Startup vs Total Cost

Every plan node reports two costs: (startup_cost..total_cost).

Startup cost: cost before the first row is returned
Total cost: cost to return all rows

Sort  (cost=12453.84..12703.84 rows=100000 width=76)
  ->  Seq Scan on transactions  (cost=0.00..5330.00 rows=100000 width=76)

The Sort node has high startup cost because it must materialize all input rows before returning any output. The Seq Scan has zero startup cost — it starts returning rows immediately.

For LIMIT queries, the planner prefers plans with low startup cost because only the first N rows need to be produced:

sql
SELECT * FROM transactions ORDER BY timestamp DESC LIMIT 10;

The planner may choose an index scan on timestamp (which delivers rows in sorted order immediately, low startup cost) over a sequential scan + sort (which has high startup cost from sorting, even if lower total cost).

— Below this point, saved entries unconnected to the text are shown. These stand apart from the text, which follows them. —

-- ==== Sys2Proof/Laws/Sensor.lean ====
section
/-! SUPPORT. What each stage of the two sensor pipelines can do, said once (43_sensor R201 to R216): its bus answers
decide, and the state after it is written out. -/

namespace Sys2Proof.Machine

/-! ### Events of the sensor do not reach the observer -/

@[simp] theorem State.emit_twWrite (addr : BusAddr) (bytes : List Byte) (s : State) :
    s.emit (.twWrite addr bytes) = { s with tape := .twWrite addr bytes :: s.tape } := rfl

@[simp] theorem State.emit_twRead (addr : BusAddr) (n : Nat) (bytes : List Byte) (s : State) :
    s.emit (.twRead addr n bytes) = { s with tape := .twRead addr n bytes :: s.tape } := rfl

@[simp] theorem State.emit_delay (ms : Nat) (s : State) : s.emit (.delay ms) = { s with tape := .delay ms :: s.tape } :=
  rfl

/-! ### The transactions -/

/-- A write that is answered `ok`. -/
theorem twWrite_ok {addr : BusAddr} {bytes : List Byte} {s : State} (h : s.busWriteAnswer addr bytes = true) :
    twWrite addr bytes s =
      (true, { s with tape := .twWrite addr bytes :: s.tape, busWrites := s.busWrites.skip 1 }) := if_pos h

/-- A write that fails: no event. -/
theorem twWrite_fail {addr : BusAddr} {bytes : List Byte} {s : State} (h : s.busWriteAnswer addr bytes = false) :
    twWrite addr bytes s = (false, s.askBusWrite) := if_neg (by rw [h]; exact Bool.false_ne_true)

/-- A read that is answered with six bytes. -/
theorem twRead_ok {addr : BusAddr} {r : Reply} {s : State} (h : s.busReadAnswer addr = some r) :
    twRead addr s =
      (some r, { s with tape := .twRead addr 6 (replyBytes r) :: s.tape, busReads := s.busReads.skip 1 }) := by
  simp only [twRead, h]
  rfl

/-- A read that fails: no event. -/
theorem twRead_fail {addr : BusAddr} {s : State} (h : s.busReadAnswer addr = none) :
    twRead addr s = (none, s.askBusRead) := by
  simp only [twRead, h]

/-! ### The stages -/

theorem stageCmd_ok {s : State} (h : s.busWriteAnswer Config.sensorAddr Config.cmdInit = true) :
    stageCmd s =
      Run.ok { s with
        seq := { s.seq with phase := .cmd }
        tape := .twWrite Config.sensorAddr Config.cmdInit :: s.tape
        busWrites := s.busWrites.skip 1 } := by
  have h' : (s.inPhase .cmd).busWriteAnswer Config.sensorAddr Config.cmdInit = true := h
  simp only [stageCmd, twWrite_ok h', if_true]
  rfl

theorem stageCmd_fail {s : State} (h : s.busWriteAnswer Config.sensorAddr Config.cmdInit = false) :
    stageCmd s =
      Run.raise .sensorInit { s with
        seq := { s.seq with phase := .cmd }
        sns := .undefined
        busWrites := s.busWrites.skip 1 } := by
  have h' : (s.inPhase .cmd).busWriteAnswer Config.sensorAddr Config.cmdInit = false := h
  simp only [stageCmd, twWrite_fail h']
  rfl

theorem stageSettle_eq (s : State) :
    stageSettle s =
      { s with seq := { s.seq with phase := .settle }, tape := .delay 300 :: s.tape, sns := .ready } := rfl

theorem stageTrigger_ok {s : State} (h : s.busWriteAnswer Config.sensorAddr Config.cmdTrigger = true) :
    stageTrigger s =
      Run.ok { s with
        seq := { s.seq with phase := .trigger }
        tape := .twWrite Config.sensorAddr Config.cmdTrigger :: s.tape
        busWrites := s.busWrites.skip 1 } := by
  have h' : (s.inPhase .trigger).busWriteAnswer Config.sensorAddr Config.cmdTrigger = true := h
  simp only [stageTrigger, twWrite_ok h', if_true]
  rfl

theorem stageTrigger_fail {s : State} (h : s.busWriteAnswer Config.sensorAddr Config.cmdTrigger = false) :
    stageTrigger s =
      Run.raise .sensorMeasure { s with
        seq := { s.seq with phase := .trigger }
        busWrites := s.busWrites.skip 1 } := by
  have h' : (s.inPhase .trigger).busWriteAnswer Config.sensorAddr Config.cmdTrigger = false := h
  simp only [stageTrigger, twWrite_fail h']
  rfl

theorem stageConvert_eq (s : State) :
    stageConvert s = { s with seq := { s.seq with phase := .convert }, tape := .delay 100 :: s.tape } := rfl

theorem stageRead_ok {s : State} {r : Reply} (h : s.busReadAnswer Config.sensorAddr = some r) :
    stageRead s =
      Run.ok { s with
        seq := { s.seq with phase := .read }
        tape := .twRead Config.sensorAddr 6 (replyBytes r) :: s.tape
        busReads := s.busReads.skip 1
        scratch := { s.scratch with rx := r } } := by
  have h' : (s.inPhase .read).busReadAnswer Config.sensorAddr = some r := h
  simp only [stageRead, twRead_ok h']
  rfl

theorem stageRead_fail {s : State} (h : s.busReadAnswer Config.sensorAddr = none) :
    stageRead s =
      Run.raise .sensorMeasure { s with
        seq := { s.seq with phase := .read }
        busReads := s.busReads.skip 1 } := by
  have h' : (s.inPhase .read).busReadAnswer Config.sensorAddr = none := h
  simp only [stageRead, twRead_fail h']
  rfl

/-- Stages STATUS to SCALE with the calibration bit set: no effect outside the operation's own registers. -/
theorem decodeReplyStages_ok {s : State} (h : s.scratch.rx.b0.getLsbD 3 = true) :
    decodeReplyStages s =
      Run.ok { s with
        seq := { s.seq with phase := .decodeReply }
        scratch :=
          { s.scratch with
            busy := statusBusy s.scratch.rx.b0
            mode := statusMode s.scratch.rx.b0
            cal := statusCal s.scratch.rx.b0
            humRaw := assembleHumidity s.scratch.rx
            tempRaw := assembleTemperature s.scratch.rx
            hum := scaleH (assembleHumidity s.scratch.rx)
            temp := scaleT (assembleTemperature s.scratch.rx) } } := if_pos h

/-- Stages STATUS to SCALE with the calibration bit clear: the flags are decoded and nothing is assembled. -/
theorem decodeReplyStages_fail {s : State} (h : s.scratch.rx.b0.getLsbD 3 = false) :
    decodeReplyStages s =
      Run.raise .uncalibrated { s with
        seq := { s.seq with phase := .decodeReply }
        scratch :=
          { s.scratch with
            busy := statusBusy s.scratch.rx.b0
            mode := statusMode s.scratch.rx.b0
            cal := statusCal s.scratch.rx.b0 } } := if_neg (by
    show ¬s.scratch.rx.b0.getLsbD 3 = true
    rw [h]
    exact Bool.false_ne_true)

end Sys2Proof.Machine
end

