/-- The wire words that decode are those of 30_encoding R87. -/
theorem decode_w16_iff (w : W16) :
    (∃ i, decode (.w16 w) = .ok i) ↔
      w = 0x0000#16 ∨ (0x01#8 ≤ w16Sel w ∧ w16Sel w ≤ 0x08#8) ∨ w = 0x0900#16 ∨ w16Sel w = 0x0A#8 ∨ w = 0x0C01#16 := by
  constructor
  · rintro ⟨i, hi⟩
    obtain ⟨-, henc⟩ := decode_eq_ok_iff.mp hi
    cases i with
    | wNoop => cases henc; exact .inl rfl
    | wRow0 _ | wRow1 _ | wRow2 _ | wRow3 _ | wRow4 _ | wRow5 _ | wRow6 _ | wRow7 _ =>
      cases henc
      rw [(w16Word_fields _ _).1]
      exact .inr (.inl (by decide))
    | wDecodeRaw => cases henc; exact .inr (.inr (.inl rfl))
    | wIntensity _ => cases henc; exact .inr (.inr (.inr (.inl (w16Word_fields _ _).1)))
    | wPowerOn => cases henc; exact .inr (.inr (.inr (.inr rfl)))
    | _ => cases henc
  · have hwire (v : Wire) (hsel : w16Sel w = v.sel) (hdat : w16Dat w = v.dat) : ∃ i, decode (.w16 w) = .ok i :=
      ⟨v.instr, decode_eq_ok_iff.mpr ⟨v.instr_word.1, by rw [v.instr_word.2.1, eq_w16Word_iff.mpr ⟨hsel, hdat⟩]⟩⟩
    rintro (rfl | hrow | rfl | hintensity | rfl)
    · exact ⟨.wNoop, rfl⟩
    · have hlt : (w16Sel w).toNat - 1 < 8 := by bv_omega
      refine hwire (.row ⟨(w16Sel w).toNat - 1, hlt⟩ (w16Dat w)) ?_ rfl
      simp only [Wire.sel, Config.opRow, Config.opRow0]
      bv_omega
    · exact ⟨.wDecodeRaw, rfl⟩
    · exact hwire (.intensity (w16Dat w)) hintensity rfl
    · exact ⟨.wPowerOn, rfl⟩

/-! ### What a step does -/

/-- A step runs the instruction that the word it fetched decodes to. -/
theorem step_of_decode {s u : State} {q : Issued} {i : Instr} (hf : fetch s = some (q, u)) (hi : decode q = .ok i) :
    step s = exec i u := by
  simp only [step, hf, hi]

/-- A step rejects the word it fetched if it decodes to nothing. -/
theorem step_of_reject {s u : State} {q : Issued} {e : Reject} (hf : fetch s = some (q, u)) (he : decode q = .error e) :
    step s = rejectWord q u := by
  simp only [step, hf, he]

/-- Settles O8. -/
theorem stepRunsDecoded : Obligations.StepRunsDecoded :=
  fun _ _ => ⟨fun _ _ hb hw hi => step_of_decode (fetch_inbox hb hw) hi, fun _ hb hi => step_of_decode (fetch_bench hb) hi⟩

/-- Settles O9. -/
theorem stepIdlesWithoutWords : Obligations.StepIdlesWithoutWords := by
  intro s hb hw
  simp only [step, fetch, hb, hw]

/-- Settles O10: the word stands on the bench, which goes before the host's words. -/
theorem fetchedWordRuns : Obligations.FetchedWordRuns := by
  intro s nbits w q i hq hi
  have hplaced : s.withFetchWord nbits w = (s.withLinkFor q).onBench q := by simp only [State.withFetchWord, hq]
  rw [hplaced]
  exact step_of_decode (fetch_bench rfl) hi

/-- Settles O4: an illegal word is answered by `rejectWord`, every other word decodes. -/
theorem illegalHostWordRefused : Obligations.IllegalHostWordRefused := by
  intro s w rest hb hw
  split
  next hillegal =>
    rcases decode_cases (.h32 w) with hok | ⟨e, he⟩
    · exact absurd hillegal ((decode_h32_iff w).mp hok)
    · exact step_of_reject (fetch_inbox hb hw) he
  next hlegal => exact (decode_h32_iff w).mpr hlegal

/-- Settles O5: a word outside the table of R87 decodes to nothing and is then rejected by name. -/
theorem neverSentWordsRefused : Obligations.NeverSentWordsRefused := by
  intro s w hb
  split
  next hsent => exact (decode_w16_iff w).mpr hsent
  next hnever =>
    rcases decode_cases (.w16 w) with hok | ⟨e, he⟩
    · exact absurd ((decode_w16_iff w).mp hok) hnever
    · exact step_of_reject (fetch_bench hb) he

/-! ### Result words -/

/-- Settles O7: the codes of 30_encoding R84, result by result. -/
theorem resultWords : Obligations.ResultWords :=
  ⟨fun _ _ => rfl, rfl, rfl, rfl, rfl, rfl, rfl, rfl, fun _ => rfl⟩

end Sys2Proof.Machine
end

section
/-! Frames (40_serial_port): the place of each line write in a frame, the bytes of a transfer buffer, the lines after a frame,
how many events the operations emit and what of the pixel source DRAW reads; and the obligations O21, O23 to O26. -/

namespace Sys2Proof.Machine

/-! ### The line writes of a frame, by place -/

/-- The three writes of bit `k` stand at place `3·(7 − k)` of its byte: the most significant bit goes first. -/
theorem getElem?_byteWrites (b : Nat) (v : Byte) {k e : Nat} (hk : k < 8) (he : e < 3) :
    (byteWrites b v)[3 * (7 - k) + e]? = (bitWrites b v k)[e]? := by
  interval_cases k <;> interval_cases e <;> rfl

/-- The writes of byte `b` stand at place `24·b` of the bytes. -/
theorem getElem?_bytesWrites (first : Nat) {vs : List Byte} {b j : Nat} (hb : b < vs.length) (hj : j < 24) :
    (bytesWrites first vs)[24 * b + j]? = (byteWrites (first + b) (vs.getD b 0))[j]? := by
  induction vs generalizing first b with
  | nil => simp at hb
  | cons v vs ih =>
    rw [bytesWrites]
    cases b with
    | zero =>
      rw [Nat.mul_zero, Nat.zero_add, List.getElem?_append_left (by simpa using hj)]
      rfl
    | succ b =>
      rw [List.getElem?_append_right (by simp; omega), byteWrites_length,
        show 24 * (b + 1) + j - 24 = 24 * b + j by omega, ih (first + 1) (by simpa using hb), List.getD_cons_succ,
        Nat.add_assoc, Nat.add_comm 1]

/-- The three writes of bit `k` of byte `b` of a frame, after the chip-select. -/
theorem getElem?_frameWrites {buf : List Byte} {b k e : Nat} (hb : b < buf.length) (hk : k < 8) (he : e < 3) :
    (frameWrites buf)[1 + 24 * b + 3 * (7 - k) + e]? = (bitWrites b (buf.getD b 0) k)[e]? := by
  rw [frameWrites, show 1 + 24 * b + 3 * (7 - k) + e = 24 * b + (3 * (7 - k) + e) + 1 by omega, List.getElem?_cons_succ,
    List.getElem?_append_left (by rw [bytesWrites_length]; omega), getElem?_bytesWrites 0 hb (by omega), Nat.zero_add,
    getElem?_byteWrites b _ hk he]

/-- Settles O24. -/
theorem frameWritesInOrder : Obligations.FrameWritesInOrder := by
  intro buf
  refine ⟨frameWrites_length buf, rfl, ⟨buf.length - 1, 0, ?_⟩, fun b k hb hk => ?_⟩
  · rw [frameWrites, Nat.add_comm 1, List.getElem?_cons_succ, List.getElem?_append_right (by simp), bytesWrites_length,
      Nat.sub_self]
    rfl
  · exact ⟨getElem?_frameWrites (e := 0) hb hk (by decide), getElem?_frameWrites (e := 1) hb hk (by decide),
      getElem?_frameWrites (e := 2) hb hk (by decide)⟩

/-! ### The transfer buffer -/

/-- Settles O25: the word is written over a buffer of zeros. -/
theorem wordPlacedAtPosition : Obligations.WordPlacedAtPosition := by
  intro n i sel dat b hi
  refine ⟨wireBuffer_length n i sel dat, ?_⟩
  rw [wireBuffer, placeWord, noopBuffer_eq]
  by_cases hsel : b = 2 * i
  · subst hsel
    simp [List.getD_eq_getElem?_getD, hi]
  · by_cases hdat : b = 2 * i + 1
    · subst hdat
      have hlt : 2 * i + 1 < 2 * n := by omega
      simp [List.getD_eq_getElem?_getD, hlt]
    · simp only [List.getD_eq_getElem?_getD, List.getElem?_set_ne (Ne.symm hsel), List.getElem?_set_ne (Ne.symm hdat),
        if_neg hsel, if_neg hdat, List.getElem?_replicate]
      split <;> rfl

/-- The frame that addresses the last module of a chain ends with the data byte. -/
theorem wireBuffer_last (k : Nat) (sel dat : Byte) :
    wireBuffer (k + 1) k sel dat = (List.replicate (2 * k) 0x00#8 ++ [sel]) ++ [dat] := by
  rw [wireBuffer, placeWord, noopBuffer_eq, Nat.mul_succ, List.replicate_add, List.set_append_right _ _ (by simp),
    List.length_replicate, Nat.sub_self, List.set_append_right _ _ (by simp), List.length_replicate, Nat.add_sub_cancel_left]
  simp

/-! ### The lines after a frame -/

theorem bytesWrites_concat (b : Nat) (vs : List Byte) (v : Byte) :
    bytesWrites b (vs ++ [v]) = bytesWrites b vs ++ byteWrites (b + vs.length) v := by
  induction vs generalizing b with
  | nil => simp [bytesWrites]
  | cons w vs ih => simp [bytesWrites, ih, Nat.add_assoc, Nat.add_comm 1]

/-- Line writes give line events. -/
theorem map_event_isSet {ws : List LineWrite} {e : Event} (h : e ∈ ws.map LineWrite.event) : ∃ l v, e = .set l v := by
  obtain ⟨w, -, rfl⟩ := List.mem_map.mp h
  exact ⟨w.line, w.level, rfl⟩

/-- The last byte of a frame and the chip-select after it determine every level (40_serial_port R118). -/
theorem follow_lastByte (ls : Lines) (v : Byte) :
    (ls.follow (byteEvents v)).follow [.set .cs .high] =
      ⟨⟨ls.data.owned, if v.getLsbD 0 then .high else .low⟩, ⟨ls.clk.owned, .low⟩, ⟨ls.cs.owned, .high⟩⟩ := by
  have hbit : lineLevelOf (bitLevel (v.getLsbD 0)) = if v.getLsbD 0 then .high else .low := by
    cases v.getLsbD 0 <;> rfl
  rw [← hbit]
  rfl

This is the LIMIT optimization: low startup cost beats low total cost when not all rows are needed.

Statistics: The Foundation of Every Estimate

What Postgres Collects

ANALYZE (or autovacuum's analyze phase) collects statistics about each column and stores them in pg_statistic. The human-readable view is pg_stats.

sql
SELECT
  attname,
  n_distinct,
  correlation,
  null_frac,
  avg_width,
  most_common_vals,
  most_common_freqs,
  histogram_bounds
FROM pg_stats
WHERE tablename = 'transactions'
  AND attname = 'status';

For a status column with values ['confirmed', 'pending', 'failed']:

n_distinct:        3
null_frac:         0
most_common_vals:  {confirmed, pending, failed}
most_common_freqs: {0.952, 0.039, 0.009}

The planner knows: status = 'confirmed' matches 95.2% of rows, status = 'pending' matches 3.9%. This is how it decides whether an index on status is worth using for a given query.

For numeric columns like block_height:

n_distinct:       -0.95         ← negative means ~95% of rows have distinct values
correlation:       0.834
histogram_bounds: {18000000, 18050000, 18100000, ...}

The histogram divides the value range into equal-frequency buckets. Each bucket boundary is a value where roughly 1/statistics_target of rows fall below it. The planner uses linear interpolation within buckets.

`statistics_target`: The Detail Level

default_statistics_target (default: 100) controls how many histogram buckets and most-common-values are collected. More buckets = better estimates for selective predicates = better plans = slower ANALYZE.

sql
-- Check current statistics target for a column
SELECT attstattarget FROM pg_attribute
WHERE attrelid = 'transactions'::regclass
  AND attname = 'block_height';
-- -1 means use default_statistics_target

-- Increase for a column with complex distribution
ALTER TABLE transactions
ALTER COLUMN block_height SET STATISTICS 500;

ANALYZE transactions;

Increase statistics_target for columns where:

The planner makes bad cardinality estimates (check estimated vs actual rows in EXPLAIN ANALYZE)
The column has many distinct values with uneven distribution
The column is used in range predicates with wide selectivity variance

The cost: ANALYZE takes longer and pg_statistic uses more space. The benefit: better plans.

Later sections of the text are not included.